OpenAI streaming looks simple from the outside. Set stream: true, iterate the response, pipe it to the client. One afternoon of work.

Then you ship it. A client disconnects mid-generation and you eat 2,000 tokens nobody received. A slow mobile client causes your proxy's memory to climb. An OpenAI rate limit hits after you've already sent a 200. Here's what actually happens when you proxy SSE at scale — and the patterns that fix each failure mode.

TL;DR

1. There are four production failure modes in SSE proxying: chunk boundary corruption, token leaks on client disconnect, unbounded buffering under backpressure, and mid-stream errors after a 200 is already sent.
2. Each has a clear fix — all implemented in ~50 lines of Go.
3. Preto proxies 5,000+ streaming req/s at <50ms p95 overhead. These are the patterns running in production.

How LLM SSE Actually Works

OpenAI's streaming response is plain HTTP with Content-Type: text/event-stream. The body is a sequence of newline-delimited frames:

data: {"id":"chatcmpl-...","choices":[{"delta":{"content":"Hello"},...}]}

data: {"id":"chatcmpl-...","choices":[{"delta":{"content":" world"},...}]}

data: [DONE]

Each event is data: {JSON}\n\n — a line starting with data: , then a blank line as a separator. The stream ends with the literal data: [DONE]\n\n sentinel.

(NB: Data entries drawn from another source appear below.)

-- ==== Sys2Proof/Machine/Recovery.lean ====
section
/-! DEFINITION. Sys2Proof/Machine/Recovery.lean: the silent-error scan, commit and rollback of graph nodes, the end of a context, the fence of a
die (R278, R311, R325–R335). -/

namespace Sys2Proof.Machine

open Sys2Proof

/-! ### Commit (R329) -/

/-- A tag of a node leaves every byte of a view. -/
def untag (n : Nat) (v : Tbl VByte) : Tbl VByte :=
  Tbl.mapVal v fun b => if b.node = some n then { b with node := none } else b

/-- Committed versions with nothing provisional below need no record of what they overlie: those kept, and those that are not. -/
def trimStaged (l : List Staged) : List Staged × List Staged :=
  l.foldr (fun v k => if v.node.isNone && !k.1.any fun x => x.loc == v.loc then (k.1, v :: k.2) else (v :: k.1, k.2)) ([], [])

/-- The versions staged are these from now on. Those that need no record any more stand at home: they replace a sector that they cover
whole, and damage one with what is wrong with them (R327, R329, R352). -/
def MemSys.restage (m : MemSys) (l : List Staged) : MemSys :=
  let k := trimStaged l
  let home : List (Nat × Option Sector) := k.2.filterMap fun v => match v.loc with
    | .byte a => some (a, v.bad)
    | .counter _ _ => none | .future _ => none
  home.foldl (fun (m : MemSys) p => match p.2 with
      | some .uncorrectable => { m with sectors := Tbl.put m.sectors (p.1 / 64) (Sector.hit (Tbl.get? m.sectors (p.1 / 64)) .uncorrectable) }
      | some .poisoned => { m with sectors := Tbl.put m.sectors (p.1 / 64) (Sector.hit (Tbl.get? m.sectors (p.1 / 64)) .badTag) }
      | some .corrected => m
      | none => m)
    (MemSys.heal { m with staged := k.1 } (home.map (·.1)))

/-- The versions of a node become committed versions (R329). -/
def MemSys.commit (m : MemSys) (n : Nat) : MemSys :=
  MemSys.restage { m with v := Tbl.mapVal m.v (untag n), g := Tbl.mapVal m.g (untag n), d := untag n m.d }
    (m.staged.map fun (x : Staged) => if x.node = some n then { x with node := none } else x)

/-- The newest committed value of a location, from its newest value and its records, newest first (R328). -/
def committedValue (v : Nat) (l : List Staged) : Nat :=
  match l with
  | [] => v
  | x :: r => match x.node, x.prior with
    | none, _ => v
    | some _, .num n => committedValue n r
    | some _, .fut _ _ => committedValue v r

/-- The newest committed value of a byte of the truth (R328). -/
def MemSys.committed (m : MemSys) (pa : Nat) : Byte :=
  BitVec.ofNat 8 (committedValue (Memory.read m.truth pa).toNat (m.staged.filter fun v => v.loc == .byte pa))

/-- A read at T of n bytes within a page, through a context's page table at user level (R345); a failure's code. -/
def State.hostRead (s : State) (x va n : Nat) : Except Code (List Byte) :=
  match Tbl.get? s.ctxs x with
  | none => .error .access
  | some k =>
    if va / 2 ^ 56 ≠ 0 then .error .access
    else match s.walk va 4 k.root with
      | .error e => .error e
      | .ok f =>
        let pa := f.pa + va % 2 ^ f.bits
        if !permits f.perm .user .load || !s.physOk pa then .error .access
        else match s.ms.committedFault s.dev ((List.range n).map (pa + ·)) with
          | some e => .error e
          | none => .ok ((List.range n).map fun i => s.ms.committed (pa + i))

A proxy needs to read this upstream, optionally inspect or annotate the frames, and write them downstream to the client without adding latency or modifying the framing. That's the theory. Here's what breaks in practice.

Failure Mode 1

Chunk boundary corruption

TCP delivers what it wants. A single SSE event may arrive split across multiple reads, or multiple events in one read.

Failure Mode 2

Token leak on disconnect

Client closes the connection. Your proxy keeps the upstream open. OpenAI generates 1,800 more tokens nobody receives. You pay for all of them.

Failure Mode 3

Backpressure and OOM

A slow client reads slower than OpenAI sends. Your buffer grows unboundedly. Under load, this kills the process.

Failure Mode 4

Mid-stream errors

OpenAI returns a 429 or 503 after you've already sent HTTP 200 downstream. You can't send a new status code. The client sees a truncated stream with no explanation.

Failure 1: The Chunk Boundary Problem

If you only need to pass the stream through without inspecting it, io.Copy is fine — TCP handles reassembly. The problem comes when you need to inspect each SSE frame: to extract token counts, inject annotations, or filter events.

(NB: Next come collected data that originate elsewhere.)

/-! ### The slot boundary as a whole -/

/-- SLOT_BOUNDARY: once for each slot, in its first cycle; an election that is due comes first (R12, R16, R278, R281, R319–R321, R335,
R338). -/
def State.boundary (s : State) : State :=
  if s.cyc % Config.slotCycles ≠ 0 || s.slotSeen = some s.slotNumber then s
  else
    let s := s.elect
    let s := s.mp.fenceDue.foldl (fun s die => s.fence die) s
    let s := { s.lanesBack.takePeriod.swapBanks with slotSeen := some s.slotNumber, mp.fenceDue := [] }
    let s := (if s.slotNumber = 0 then s else s.countIdle).ungateAll.sampleBudgets.snapshot
    let s := (List.range Config.clusters).foldl (fun s k => s.switchCluster k) s
    let keys := s.blocks.map (·.1)
    let s := keys.foldl (fun s b => s.parkBlock b) s
    let s := keys.foldl (fun s b => s.chooseRestore b) s
    s.rotate.beginMaintenance

/-! ### The events -/

/-- SLOT_BOUNDARY (R12, R16, R281, R319–R321). -/
def execSlotBoundary (s : State) : Out := .next s.boundary
/-- MIGRATION (R322). -/
def execMigration (b : Nat) (s : State) : Out := .next (s.migrate b)
/-- HARDWARE_UNIT_FAILURE (R7, R330, R333). -/
def execHardwareUnitFailure (u : HwUnit) (s : State) : Out := .next (s.unitFails u)
/-- SPARE_SUBSTITUTION (R333). -/
def execSpareSubstitution (u : HwUnit) (s : State) : Out := .next (s.substitute u)
/-- CLUSTER_GATING (R338). -/
def execClusterGating (k : Nat) (s : State) : Out := .next (s.gate k)
/-- CLUSTER_UNGATING (R338). -/
def execClusterUngating (k : Nat) (s : State) : Out := .next (s.ungate k)
/-- CLASS_REASSIGNMENT (R336). -/
def execClassReassignment (k cls : Nat) (s : State) : Out := .next (s.reassign k cls)
/-- LEASE_EXPIRY (R340). -/
def execLeaseExpiry (x : Nat) (s : State) : Out := .next (s.leaseOver x)

end Sys2Proof.Machine
end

The wrong approach: read into a fixed buffer and parse what you get. A single Read() call may return half an event, two events, or anything in between.

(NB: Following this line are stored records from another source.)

/-- The words of a bundle in the order in which they act: a control transfer last (R32). -/
def inOrder (ws : List Placed) : List Placed :=
  (ws.filter fun p => p.i.family != .transfer) ++ ws.filter fun p => p.i.family == .transfer

/-! ### The end of a chip cycle (R10, R101, R265, R325) -/

/-- A fragment waits only for conditions 3 and 4 of R90, or only for a token. -/
def onlyFor (p : Wait → Bool) (ws : List Wait) : Bool := !ws.isEmpty && ws.all p

/-- `%stall` or `%pstall` of the fragment of warp w at an address grows by 1 as a core cycle ends (R4, R101), unless it was ready
at the cycle's start and another group was chosen. A thread that has come to the address since then is not of it. -/
def State.countStalls (s : State) (c key : Nat) (bk : Block) (w : Nat) (a : DWord) (out : Block) : Block :=
  let lanes := (bk.fragment w a).filter fun l => (bk.thread w l).stood == some a
  if lanes.any fun l => (bk.thread w l).since.isSome then out
  else
    let why := s.fragWaits c key bk w a lanes
    let ps := lanes.map fun l => (w, l)
    if onlyFor (fun x => x == .source || x == .line) why then out.modThreads ps fun t => { t with stall := t.stall + 1 }
    else if onlyFor (fun x => x == .token) why then out.modThreads ps fun t => { t with pstall := t.pstall + 1 }
    else out

/-- f for each fragment of a block. -/
def Block.eachFragment (bk : Block) (f : Block → Nat → DWord → Block) : Block :=
  (Tbl.keys bk.warps).foldl (fun out w => (bk.addressesOf w).foldl (fun out a => f out w a) out) bk

/-- The stalls of one block of core c as a core cycle ends: none while a drain, a scan or a relocation is under way (R101). -/
def State.blockStalls (s : State) (c key : Nat) (bk : Block) : Block :=
  if s.coreOpen c bk then bk.eachFragment fun out w a => s.countStalls c key bk w a out else bk

/-- Where the threads of a block of core c stand as a core cycle starts, which of its fragments are ready there, and since which one
without a break; none while the core is not open to the block (R90, R91, R101). -/
def State.markReady (s : State) (c key : Nat) (bk : Block) : Block :=
  if s.coreOpen c bk then
    bk.eachFragment fun out w a =>
      let n := s.coreNow c
      let ready := s.fragReady c key bk w a
      out.modThreads ((bk.fragment w a).map fun l => (w, l)) fun t =>
        { t with since := if ready then some (t.since.getD n) else none, stood := some a }
  else bk.modThreads bk.live fun t => { t with since := none, stood := none }

/-- Every block of core c changed by f, which sees the key. -/
def State.mapCore (s : State) (c : Nat) (f : Nat → Block → Block) : State :=
  { s with blocks := Tbl.mapKV s.blocks fun k bk => if bk.core? = some c then f k bk else bk }

/-- A core cycle of core c ends: stalls are counted, and what must happen within the cycle does (R101, R102, R236, R255). -/
def State.closeCore (s : State) (c : Nat) : State :=
  (((((s.mapCore c (s.blockStalls c)).startMats c).pressStores c).pressLocals c).passBars c)

/-- The rejoin registers that a JSET set in the last core cycle are evaluated (R94). -/
def Block.rejoins (bk : Block) (now : Nat) : Block :=
  { bk with warps := Tbl.mapVal bk.warps fun wp => wp.jset.foldl (fun (x : Warp) k => x.rejoinCheck k now) { wp with jset := [] } }

/-- Results due in the core cycle of core c at hand land, then held threads are released (R94, R95). -/
def State.landCore (s : State) (c : Nat) : State := s.mapCore c fun _ bk => (bk.land (s.coreNow c)).rejoins (s.coreNow c)

/-- Core c goes on to the next of the core cycles that begin in this chip cycle (R4). -/
def State.coreStep (s : State) (c : Nat) : State :=
  let s := (s.closeCore c).modCore c fun k => { k with part := k.part + 1, spent := false }
  let s := (((s.endMats c).landCore c).feed c).repairCore c
  s.mapCore c (s.markReady c)

/-- Does another core cycle of core c begin in this chip cycle? -/
def State.moreCycles (s : State) (c : Nat) : Bool := decide ((s.core c).part + 1 < s.coreBegins c)

/-- Core c is in a core cycle in which it may issue, if one is left in this chip cycle: a bundle that has issued in the one at hand
ends it (R89). -/
def State.turnCore (s : State) (c : Nat) : State := if (s.core c).spent && s.moreCycles c then s.coreStep c else s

The right approach: use Go's bufio.Scanner with a custom split function that understands SSE framing:

func proxySSE(upstream io.ReadCloser, w http.ResponseWriter, onEvent func([]byte)) {
  scanner := bufio.NewScanner(upstream)
  scanner.Split(scanSSEEvents) // custom split — see below

  flusher := w.(http.Flusher)

  for scanner.Scan() {
    line := scanner.Bytes()
    w.Write(line)
    w.Write([]byte("\n\n"))
    flusher.Flush() // push each event to the client immediately

    if onEvent != nil && bytes.HasPrefix(line, []byte("data: ")) {
      onEvent(line[6:]) // strip "data: " prefix before passing to handler
    }
  }
}

// scanSSEEvents splits on double-newline (SSE event boundary)
func scanSSEEvents(data []byte, atEOF bool) (advance int, token []byte, err error) {
  if atEOF && len(data) == 0 {
    return 0, nil, nil
  }
  if i := bytes.Index(data, []byte("\n\n")); i >= 0 {
    return i + 2, bytes.TrimRight(data[:i], "\n"), nil
  }
  if atEOF {
    return len(data), bytes.TrimRight(data, "\n"), nil
  }
  return 0, nil, nil // request more data
}

The Flusher call on every event is critical. Without it, Go's http.ResponseWriter buffers writes and the client gets chunks in batches — defeating the purpose of streaming.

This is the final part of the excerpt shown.